▸ WHAT THIS TASK INVOLVES
From the entries, copy out every line in which the word "opcode" is found.

▸ DATA
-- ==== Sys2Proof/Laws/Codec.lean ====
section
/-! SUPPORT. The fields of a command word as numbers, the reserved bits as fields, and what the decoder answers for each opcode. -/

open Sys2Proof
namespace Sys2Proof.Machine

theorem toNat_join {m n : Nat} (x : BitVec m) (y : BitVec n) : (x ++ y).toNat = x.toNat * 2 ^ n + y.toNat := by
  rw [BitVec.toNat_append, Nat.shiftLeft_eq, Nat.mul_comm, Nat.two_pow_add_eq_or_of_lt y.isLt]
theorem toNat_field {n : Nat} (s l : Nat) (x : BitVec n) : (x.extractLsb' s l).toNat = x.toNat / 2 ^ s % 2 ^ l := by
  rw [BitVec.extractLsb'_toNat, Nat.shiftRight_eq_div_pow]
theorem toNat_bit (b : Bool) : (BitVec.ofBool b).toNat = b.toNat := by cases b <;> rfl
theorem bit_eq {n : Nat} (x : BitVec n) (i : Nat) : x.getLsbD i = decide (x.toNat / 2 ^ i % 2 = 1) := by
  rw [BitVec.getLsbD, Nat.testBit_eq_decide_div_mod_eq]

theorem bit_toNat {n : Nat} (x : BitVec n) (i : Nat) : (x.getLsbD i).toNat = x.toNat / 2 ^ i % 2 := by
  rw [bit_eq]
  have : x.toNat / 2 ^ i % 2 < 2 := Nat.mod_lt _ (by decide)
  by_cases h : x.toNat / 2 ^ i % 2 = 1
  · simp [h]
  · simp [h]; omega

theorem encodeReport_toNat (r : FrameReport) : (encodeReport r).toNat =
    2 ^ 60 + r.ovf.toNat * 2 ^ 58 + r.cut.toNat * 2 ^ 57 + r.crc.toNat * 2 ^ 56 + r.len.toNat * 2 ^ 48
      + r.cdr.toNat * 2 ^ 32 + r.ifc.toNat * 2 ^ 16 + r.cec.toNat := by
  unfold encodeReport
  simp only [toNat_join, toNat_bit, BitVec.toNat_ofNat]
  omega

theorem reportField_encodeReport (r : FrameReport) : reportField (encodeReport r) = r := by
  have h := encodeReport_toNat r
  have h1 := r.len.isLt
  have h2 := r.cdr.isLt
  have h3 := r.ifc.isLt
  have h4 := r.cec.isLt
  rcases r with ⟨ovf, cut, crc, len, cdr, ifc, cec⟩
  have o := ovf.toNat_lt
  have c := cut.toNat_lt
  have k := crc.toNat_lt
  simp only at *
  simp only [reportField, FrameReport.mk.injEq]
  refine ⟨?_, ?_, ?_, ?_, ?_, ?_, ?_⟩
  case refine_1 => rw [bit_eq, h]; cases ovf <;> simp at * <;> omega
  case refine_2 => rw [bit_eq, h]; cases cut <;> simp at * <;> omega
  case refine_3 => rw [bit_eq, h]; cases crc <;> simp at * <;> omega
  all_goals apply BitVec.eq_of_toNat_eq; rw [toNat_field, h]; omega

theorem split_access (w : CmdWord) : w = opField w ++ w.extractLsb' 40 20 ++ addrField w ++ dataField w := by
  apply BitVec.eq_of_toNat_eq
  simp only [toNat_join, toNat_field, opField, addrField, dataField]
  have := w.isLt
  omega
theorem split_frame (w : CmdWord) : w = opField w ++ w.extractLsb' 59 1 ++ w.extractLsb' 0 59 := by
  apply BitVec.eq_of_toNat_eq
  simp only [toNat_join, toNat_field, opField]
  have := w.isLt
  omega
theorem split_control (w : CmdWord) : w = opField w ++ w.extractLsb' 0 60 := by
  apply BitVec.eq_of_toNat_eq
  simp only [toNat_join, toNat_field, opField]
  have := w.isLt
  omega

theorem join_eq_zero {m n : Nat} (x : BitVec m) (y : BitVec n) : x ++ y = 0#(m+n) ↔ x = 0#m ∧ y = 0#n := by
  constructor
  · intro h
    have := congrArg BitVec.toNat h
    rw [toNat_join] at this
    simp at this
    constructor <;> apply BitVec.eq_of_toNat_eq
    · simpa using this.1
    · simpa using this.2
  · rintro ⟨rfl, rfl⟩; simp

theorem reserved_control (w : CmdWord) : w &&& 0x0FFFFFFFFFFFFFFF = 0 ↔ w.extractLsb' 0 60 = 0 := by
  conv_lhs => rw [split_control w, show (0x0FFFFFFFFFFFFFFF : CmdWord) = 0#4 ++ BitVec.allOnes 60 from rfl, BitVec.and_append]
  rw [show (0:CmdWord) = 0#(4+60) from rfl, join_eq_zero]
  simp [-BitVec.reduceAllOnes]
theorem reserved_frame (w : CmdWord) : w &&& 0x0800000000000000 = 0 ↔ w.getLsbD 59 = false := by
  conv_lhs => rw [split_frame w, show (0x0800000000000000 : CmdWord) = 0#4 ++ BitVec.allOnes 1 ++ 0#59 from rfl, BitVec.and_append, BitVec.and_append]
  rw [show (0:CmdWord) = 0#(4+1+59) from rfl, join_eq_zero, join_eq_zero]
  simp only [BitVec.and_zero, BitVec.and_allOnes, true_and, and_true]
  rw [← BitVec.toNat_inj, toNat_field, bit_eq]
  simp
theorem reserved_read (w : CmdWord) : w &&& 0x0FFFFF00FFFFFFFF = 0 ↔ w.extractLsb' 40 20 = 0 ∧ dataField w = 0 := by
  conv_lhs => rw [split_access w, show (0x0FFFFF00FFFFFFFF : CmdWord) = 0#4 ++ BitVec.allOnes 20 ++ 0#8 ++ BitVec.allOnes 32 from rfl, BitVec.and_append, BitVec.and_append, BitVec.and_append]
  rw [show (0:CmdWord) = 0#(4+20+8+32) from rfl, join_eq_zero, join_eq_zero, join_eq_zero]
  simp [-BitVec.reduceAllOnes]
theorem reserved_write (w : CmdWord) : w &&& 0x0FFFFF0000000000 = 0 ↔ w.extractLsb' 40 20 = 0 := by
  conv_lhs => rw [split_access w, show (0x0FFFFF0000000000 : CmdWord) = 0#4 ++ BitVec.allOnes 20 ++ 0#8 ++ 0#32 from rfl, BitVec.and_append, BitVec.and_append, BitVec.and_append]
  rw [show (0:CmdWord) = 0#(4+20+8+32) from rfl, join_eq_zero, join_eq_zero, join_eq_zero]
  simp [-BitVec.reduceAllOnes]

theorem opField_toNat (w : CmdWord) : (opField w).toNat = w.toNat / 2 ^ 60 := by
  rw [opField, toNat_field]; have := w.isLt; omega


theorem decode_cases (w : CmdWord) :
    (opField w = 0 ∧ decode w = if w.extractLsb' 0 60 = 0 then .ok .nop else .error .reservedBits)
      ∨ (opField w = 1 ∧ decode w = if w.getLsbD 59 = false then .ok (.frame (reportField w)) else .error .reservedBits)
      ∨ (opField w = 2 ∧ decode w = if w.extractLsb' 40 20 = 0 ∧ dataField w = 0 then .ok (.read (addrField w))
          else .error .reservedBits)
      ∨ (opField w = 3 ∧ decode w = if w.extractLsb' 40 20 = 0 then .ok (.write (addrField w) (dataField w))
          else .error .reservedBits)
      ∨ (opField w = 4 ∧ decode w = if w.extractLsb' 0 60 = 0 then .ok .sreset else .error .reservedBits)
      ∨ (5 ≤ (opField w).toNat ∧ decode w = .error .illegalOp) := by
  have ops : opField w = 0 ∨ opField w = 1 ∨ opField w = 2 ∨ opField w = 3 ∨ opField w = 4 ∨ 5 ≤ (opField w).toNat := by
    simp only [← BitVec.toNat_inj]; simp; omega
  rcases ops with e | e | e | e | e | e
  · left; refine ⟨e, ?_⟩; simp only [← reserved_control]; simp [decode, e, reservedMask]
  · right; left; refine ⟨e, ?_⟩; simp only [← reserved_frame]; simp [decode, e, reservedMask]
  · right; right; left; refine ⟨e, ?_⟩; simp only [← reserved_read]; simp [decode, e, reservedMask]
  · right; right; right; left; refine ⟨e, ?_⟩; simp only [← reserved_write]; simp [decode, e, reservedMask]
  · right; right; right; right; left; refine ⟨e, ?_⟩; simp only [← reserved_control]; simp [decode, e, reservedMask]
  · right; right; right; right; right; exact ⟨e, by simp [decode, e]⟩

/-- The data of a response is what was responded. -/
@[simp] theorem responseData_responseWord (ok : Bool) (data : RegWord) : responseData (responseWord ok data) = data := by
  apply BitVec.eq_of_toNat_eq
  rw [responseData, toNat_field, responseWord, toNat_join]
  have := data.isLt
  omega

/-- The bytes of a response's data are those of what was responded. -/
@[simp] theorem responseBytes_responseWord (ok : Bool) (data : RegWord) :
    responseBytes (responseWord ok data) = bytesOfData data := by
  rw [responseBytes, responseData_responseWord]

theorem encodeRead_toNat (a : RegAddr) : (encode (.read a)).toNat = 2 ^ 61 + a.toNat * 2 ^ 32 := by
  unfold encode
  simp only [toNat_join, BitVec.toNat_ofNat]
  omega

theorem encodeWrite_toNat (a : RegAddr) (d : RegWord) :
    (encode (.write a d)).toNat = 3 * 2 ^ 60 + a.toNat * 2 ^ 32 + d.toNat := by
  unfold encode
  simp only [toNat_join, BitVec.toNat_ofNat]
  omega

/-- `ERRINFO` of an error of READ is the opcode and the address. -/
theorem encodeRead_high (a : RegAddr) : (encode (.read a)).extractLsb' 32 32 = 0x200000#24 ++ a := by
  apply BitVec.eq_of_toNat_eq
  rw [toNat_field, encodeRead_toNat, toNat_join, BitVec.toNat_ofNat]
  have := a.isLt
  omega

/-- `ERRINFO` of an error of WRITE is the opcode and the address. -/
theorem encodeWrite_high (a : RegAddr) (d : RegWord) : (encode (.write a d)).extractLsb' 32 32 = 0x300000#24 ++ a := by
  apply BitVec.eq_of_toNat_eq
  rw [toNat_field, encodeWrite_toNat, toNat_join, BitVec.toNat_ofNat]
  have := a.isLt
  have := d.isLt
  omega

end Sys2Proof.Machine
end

▸ ANSWER TO THE PROBLEM
/-! SUPPORT. The fields of a command word as numbers, the reserved bits as fields, and what the decoder answers for each opcode. -/
/-- `ERRINFO` of an error of READ is the opcode and the address. -/
/-- `ERRINFO` of an error of WRITE is the opcode and the address. -/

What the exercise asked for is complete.